What would you recommend to this company about how to restructure its backup environment in order to minimize the backup time? We got 4 candidates,

1. Perform LAN based backup

2. Weekly full backup and daily incremental

3. Weekly full backup and daily cumulative

4. Add more ISL to increase bandwidth

when comparing incremental backup with cumulative backup ,incremental backup time is surely shorter than cumulative backup time .But I don's know adding more ISL is allowed in an existing storage system,or can this operation really shorten backup time ?

wuchang
  • 101
  • 2

2 Answers2

0

I'm not sure what you mean by option 1.

I don't know what option 4 is.

Option 3 is going to mean increasing backup times and increased backup storage capacity utilization as the week progresses.

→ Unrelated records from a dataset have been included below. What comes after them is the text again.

/-- R385: the cross-check after a REF_NODE conversion. -/
def crossCheck (s : State) : State :=
  match refDiff s with
  | none => s
  | some (d, m) =>
    let lim : Nat := if s.hk.mismatch then 4 else 5
    let bad := decide (lim * m.natAbs < d.natAbs * 10000)
    let s' := s.setHk { s.hk with mismatch := bad }
    let s' := if bad then s'.staleFrom mismatchTag s.cad.now else s'.staleEnd mismatchTag s.cad.now
    if bad && !s.hk.mismatch then
      let (z, s') := refMismatch s'
      s'.post evHkMismatch [(4, ofInt 32 z)]
    else s'

/-- A REF_NODE value of a converter arrives. -/
def takeRef (c : Nat) (code : Int) (s : State) : State := crossCheck (s.setHk { s.hk with refs := tset s.hk.refs c code })

/-- Resistance mode of an input (R380). -/
def resistive (b : Block) (c input : Nat) : Bool :=
  decide (24 ≤ input) && (b.u 6 2).testBit (input - 24 + 8 * c)

/-- VALUE where the manual gives the conversion from the code: reference voltages and the external inputs; the
attenuation of supplies and the scale of temperature sensors are not given (R379, R390; DESIGN CHOICE, log 51). -/
def hkValue (b : Block) (c : Nat) (e : HkEntry) : Option Nat :=
  if resistive b c e.input then some (f32 (e.code * 120000) 1 (-23))
  else if 24 ≤ e.input ∨ (c = 0 ∧ e.input ≤ 20) ∨ (c = 1 ∧ e.input = 0) then some (f32 (e.code * 6) 5 (-23))
  else none

/-- Bytes of the entries of a record whose first conversion starts at `first` (R390). -/
def hkEntries (c first : Nat) : List HkEntry → State → List Byte × State
  | [], s => ([], s)
  | e :: es, s =>
    let b := s.hkBlock
    let (v, s) := match hkValue b c e with
      | some v => (v, s)
      | none => (Config.freeNat s.free, { s with free := s.free + 1 })
    let full := e.code == 8388607 || e.code == -8388608
    let bytes := fields [(1, e.input), (1, e.rate), (1, b2n (resistive b c e.input) + 2 * b2n full), (1, 0),
      (4, (e.start - first) / 1000), (4, ofInt 32 e.code), (4, v)]
    let (rest, s) := hkEntries c first es s
    (bytes ++ rest, s)

/-- A lacuna of a housekeeping stream ends with the first record after it (R384). -/
def hkClose (h st lo : Nat) (s : State) : State :=
  if (s.stream (skey h st)).gap.isSome && !hkLost s then s.closeGap h st lo else s

/-- Produce a HOUSEKEEPING record: KIND 0 scan pass, 1 injected (R54, R390). -/
def hkRecord (c kind : Nat) (l : List HkEntry) (late : Bool) (s : State) : State :=
  let b := s.hkBlock
  let lo := (l.headD ⟨0, 0, 0, 0⟩).start
  let last := l.getLastD ⟨0, 0, 0, 0⟩
  let hi := last.start + convSpan last.rate
  let h := b.u 0 2
  let (m, s) := refMismatch s
  let (bytes, s) := hkEntries c lo l s
  if b.u 2 1 = 0xFF || l.isEmpty then s
  else
    (hkClose h (b.u 2 1) lo s).produce
      { typ := rtHousekeeping, handle := h, stream := b.u 2 1, time := ctOf s.cad lo, sample := lo, lo := lo, hi := hi,
        quality := cadQuality s.cad lo hi ||| s.staleQ [calTag 5 0xFF, mismatchTag] lo hi ||| qIf s.hk.mismatch qCalStale ||| qIf late qLate,
        body := fields [(1, c), (1, kind), (2, l.length), (4, ofInt 32 m), (24, 0)] ++ bytes }

/-- Temperatures and supplies that HKB measures set THERMAL and SUPPLY (R461); the scale of their codes is not given, so
whether a value lies in the range is free (DESIGN CHOICE, log 51). -/
def hkAlert (c input : Nat) (s : State) : State :=
  if c ≠ 1 ∨ input = 0 ∨ 22 ≤ input then s
  else
    let (f, s) := s.freeNat
    if f % 2 = 1 then s.alert (if input ≤ 10 then alThermal else alSupply) else s

/-- CONVERSION_END (R382, R385, R390). -/
def conversionEnd (c t : Nat) (code : Int) (s : State) : State :=
  let s := hkAdvance c t (s.tick t)
  let x := s.conv c
  match x.job with
  | none => s
  | some j =>
    if j.kind = 2 ∨ j.stop ≠ t ∨ 2 ≤ c then s
    else
      let bad := j.bad || hkLost s
      let s := if j.input = 0 && !bad then takeRef c code s else s
      let s := if bad then s else hkAlert c j.input s
      let e : HkEntry := ⟨j.input, j.rate, j.start, code⟩
      let s :=
        if j.kind = 1 then (if bad then s else hkRecord c 1 [e] j.late s)
        else if j.kind = 0 then
          let x := { x with job := none, entries := if bad then x.entries else x.entries ++ [e], cut := x.cut || bad,
                            pos := (x.pos + 1) % (scanList s.hkBlock c).length }
          let s := s.setConv c x
          if x.pos = 0 && !x.cut then hkRecord c 0 x.entries false s else s
        else s
      hkNext c t s

/-! ### Calibration windows (R383 to R391) -/

/-- Schedule the window of CAL_SCHEDULE for a kind and unit, of the first turn at or after `e` turns from the
anchor (R389). A window without leave is refused then and never started. -/
def scheduleCal (k u e : Nat) (s : State) : State :=
  let b := s.block btCalSchedule [k, u]
  let p := b.u 4 4
  let tag := calTag k u
  let s := s.setHk { s.hk with skipped := tdel s.hk.skipped tag }
  if p = 0 then s
  else
    let o := b.u 8 4
    let e := e + (o + p - e % p) % p
    let t : CT := ⟨(s.cad.turnInit + e) % 2 ^ 48, 0, 0⟩
    let S := sampleOf s.cad t
    let g : Grant := ⟨11, tag, 500, S, some (S + calSpan), 0⟩
    if grantFits s g then s.schedule 0 t none (.cal k u true)
    else leaveRefused 11 500 0 (s.setHk { s.hk with skipped := tset s.hk.skipped tag e })

/-- Turns elapsed since the anchor at a cadence time of a scheduled window. -/
def turnsSince (c : Cad) (S : Nat) : Nat := slotAt c S 1 / c.spt

/-- Turns whose refused window would have started by now are passed over, and the next ones are scheduled (R389). -/
def skipRefused (s : State) : State :=
  (s.hk.skipped.filter fun e => decide (slotStart s.cad (e.2 * s.cad.spt) ≤ s.cad.now)).foldl (fun s e =>
    scheduleCal (e.1 / 256) (e.1 % 256) (e.2 + 1) s) s

/-- A CAL_SCHEDULE block takes effect (R389, R392). -/
def applyCalSchedule (b : Block) (s : State) : State :=
  let k := b.u 0 1
  let u := b.u 1 1
  let s := { s with cur := { s.cur with actions := s.cur.actions.filter fun a => a.act != .cal k u true } }
  scheduleCal k u (ceilDiv (slotAt s.cad s.cad.now 1 + b2n (slotStart s.cad (slotAt s.cad s.cad.now 1) != s.cad.now)) s.cad.spt) s

/-- A HOUSEKEEPING block takes effect: changed scans restart (R381, R392). -/
def applyHousekeeping (old new : Block) (s : State) : State :=
  [0, 1].foldl (fun s c =>
    if scanList old c = scanList new c then s
    else
      let x := s.conv c
      s.setConv c { x with pos := 0, entries := [], cut := false,
                           job := x.job.map fun (j : HkJob) => if j.kind = 0 then { j with kind := 3 } else j }) s

/-- CAL_WINDOW_START (R383): both converters wait at a boundary; the due window of lowest kind and unit starts. -/
def calWindowStart (t : Nat) (s : State) : State :=
  let s := hkAdvance 1 t (hkAdvance 0 t (s.tick t))
  let a := s.conv 0
  let b := s.conv 1
  let l := dueWindows s t
  let best := l.foldl (fun (m : Option CalWin) w => match m with
    | none => some w
    | some v => if w.kind < v.kind ∨ (w.kind = v.kind ∧ w.unit < v.unit) then some w else some v) none
  match best with
  | none => s
  | some w =>
    if !s.hk.isOn || s.hk.win.isSome || a.job.isSome || b.job.isSome || max a.ready b.ready != t then s
    else
      let act := s.cur.actions.find? fun x => x.act == .cal w.kind w.unit w.sched && sampleOf s.cad x.time == w.at0
      let s := if s.hk.due.contains w then s.setHk { s.hk with due := s.hk.due.erase w }
        else match act with | some x => s.dropAction x.id | none => s
      let s := s.setHk { s.hk with win := some { w with at0 := t, again := false } }
      let s := [0, 1].foldl (fun s c =>
        let x := s.conv c
        s.setConv c { x with job := some { input := 0, rate := 2, kind := 2, start := t, stop := t + calSpan, bad := hkLost s } }) s
      if w.sched then scheduleCal w.kind w.unit (turnsSince s.cad w.at0 + 1) s else s

/-- Limits of a kind in 0.01 ppm: absolute, change, standard error (R387). -/
def calLimits (k : Nat) : Nat × Nat × Nat :=
  match k with
  | 0 => (2000000, 50000, 1000)
  | 1 => (3000000, 100000, 2000)
  | 2 => (1000000, 50000, 1000)
  | 3 => (2000000, 100000, 5000)
  | 4 => (3000000, 100000, 2000)
  | _ => (500000, 20000, 500)

/-- Mean of some codes against an expected code `num / den`, as an error in units of 1 / `scale` (R386, R387). -/
def meanError (scale : Nat) (l : List Int) (num : Int) (den : Nat) : Int :=
  let sum : Int := l.foldl (· + ·) 0
  let all := num * l.length
  rhe ((sum * den - all) * scale * all.sign) all.natAbs

/-- Standard error of the mean of some codes, from their spread, in units of code / `scale`, to nearest (R387; PRESUMED,
PRESUMED, log 126). -/
def meanStdErr (scale : Nat) (l : List Int) (code : Nat) : Nat :=
  let n := l.length
  let sum : Int := l.foldl (· + ·) 0
  let spread := ((n : Int) * (l.foldl (fun a x => a + x * x) 0) - sum * sum).toNat
  (isqrt (4 * spread * scale ^ 2 / (n ^ 2 * (n - 1) * code ^ 2)) + 1) / 2

/-- What a window's conversions measure (R386, R387, R391): IREF against 1.000000 V over 10.000 kOhm; HK_SELF's offset from
the shorted input and gain from the 0.600 V divider; the other references against what they should read. -/
def calMeasure (s : State) (k u : Nat) (r : CalReading) : CalResult :=
  if k = 5 then
    let short := r.target.take 8
    let div := (r.target.drop 8).take 8
    -- 0.600 V is code 4,194,304, less the offset; a code is 1.2 V / 2^23
    { error := meanError 100000000 (div.zip short |>.map fun p => p.1 - p.2) 4194304 1, stdErr := meanStdErr 100000000 div 4194304,
      offErr := rhe (short.foldl (· + ·) 0 * 120000000) (8 * 2 ^ 23), offStd := meanStdErr 120000000 short (2 ^ 23),
      temp := r.temp }
  else
    let (num, den) : Int × Nat := if k = 0 then (20971520, 3)
      else (Config.refCode (calTag k u) (tget (Config.storedTrim (calTag 0 0xFF)) s.hk.trims (calTag 0 0xFF)), 1)
    { error := meanError 100000000 r.target num den, stdErr := meanStdErr (100000000 * den) r.target num.natAbs,
      offErr := 0, offStd := 0, temp := r.temp }

/-- The REF_NODE conversions of a window, in their order, each with its cross-check (R383, R385). -/
def takeRefs (r : CalReading) (s : State) : State :=
  let s := (r.refA.zip r.refB).foldl (fun s p => takeRef 1 p.2 (takeRef 0 p.1 s)) s
  (r.refB.drop r.refA.length).foldl (fun s z => takeRef 1 z s) s

/-- RESULT values that a measurement earns: 1 limit, 2 change, 3 standard error, 4 mismatch (R387, R388). -/
def calFails (s : State) (k u : Nat) (r : CalResult) : List Nat :=
  let tag := calTag k u
  let (a, c, e) := calLimits k
  let last := tget (Config.storedError tag) s.hk.errs tag
  let lastOff := tget (Config.storedOffset tag) s.hk.offErrs tag
  let self := k == 5
  let one (b : Bool) (n : Nat) : List Nat := if b then [n] else []
  one (decide (a < r.error.natAbs) || (self && decide (500000000 < r.offErr.natAbs))) 1 ++
  one (decide (c < (r.error - last).natAbs) || (self && decide (20000 < (r.offErr - lastOff).natAbs))) 2 ++
  one (decide (e < r.stdErr) || (self && decide (200 < r.offStd))) 3 ++ one s.hk.mismatch 4

/-- Channels whose records a pass unsettles (R388). -/
def unsettledBy (k u : Nat) : List Nat :=
  match k with | 0 => List.range 48 | 1 => (List.range 12).map (12 * u + ·) | _ => []

/-- A CAL_REPORT record, and the body kept for CAL_STATUS (R54, R391, R393). -/
def calReport (k u res : Nat) (sched late : Bool) (r : CalResult) (old new : Int) (lo hi : Nat) (s : State) : State :=
  let (m, s) := refMismatch s
  let b := s.hkBlock
  let stale := (1 ≤ k ∧ k ≤ 4) && s.calSpans.any fun p => p.tag == calTag 0 0xFF && p.hi.isNone
  let self := k == 5
  let body := fields [(1, k), (1, u), (1, res), (1, b2n stale + 2 * b2n sched), (4, ofInt 32 r.error), (4, r.stdErr),
    (4, ofInt 32 old), (4, ofInt 32 new), (4, ofInt 32 m), (8, hi), (2, ofInt 16 r.temp),
    (4, if self then ofInt 32 r.offErr else 0), (4, if self then r.offStd else 0), (22, 0)]
  let s := s.setHk { s.hk with reports := tset s.hk.reports (calTag k u) body }
  if b.u 3 1 = 0xFF then s
  else
    (hkClose (b.u 0 2) (b.u 3 1) lo s).produce
      { typ := rtCalReport, handle := b.u 0 2, stream := b.u 3 1, time := ctOf s.cad lo, sample := lo, lo := lo,
        hi := max hi (lo + 1), quality := cadQuality s.cad lo (max hi (lo + 1)) ||| qIf late qLate, body := body }

/-- A window that a CLOCK lacuna or a PD30 fault cut: no result, and it runs again after resumption (R384). -/
def abandonWindow (w : CalWin) (t : Nat) (s : State) : State :=
  let s := s.setHk { s.hk with win := none, due := s.hk.due ++ [{ w with at0 := t, again := true, late := false }],
                               convs := tmap s.hk.convs fun _ x => { x with job := none, ready := t } }
  s.post evCalAbandoned [(1, w.kind), (1, w.unit)]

Option 2 is the option that is going to cover 95% or more of your recovery needs. In the event that you need to restore a complete system you'll need the latest Full backup and all of the subsequent Incremental backups but IMO this far outways the deficiencies of daily Cumulative backups regarding increasing backup windows and increased backup storage capacity utilization.


EDIT

IMO = In My Opinion.

A Cumulative backup is equivalent to a Differential backup, so every successive Cumulative backup will take longer and use more backup media capacity. A Cumulative backup will back up all data that has changed since the last Full backup, so if your Full backup runs on Saturday then a Cumulative backup on Sunday will back up all of the changed data since Saturday. A Cumulative backup on Monday will backup all of the changed data since Saturday, including the same data that was backed up on Sunday, etc., etc. until the next Full backup. As you can see, every successive Cumulative backup will be larger and take more time since you're backing up all of the data that has changed since the last Full backup, essentially backing up the same changed data with every iteration. If fileA changes on Sunday, but not on Monday, Tuesday, etc. it will still be backed up by a Cumulative backup on Sunday, Monday, Tuesday, etc. You're backing up the same file with each Cumulative back up even though the file has only changed once, on Sunday. If you need to restore a system completely you only need to restore the latest Full backup and the latest Cumulative backup since the latest Cumulative backup will contain all of the data that has changed since the latest Full backup.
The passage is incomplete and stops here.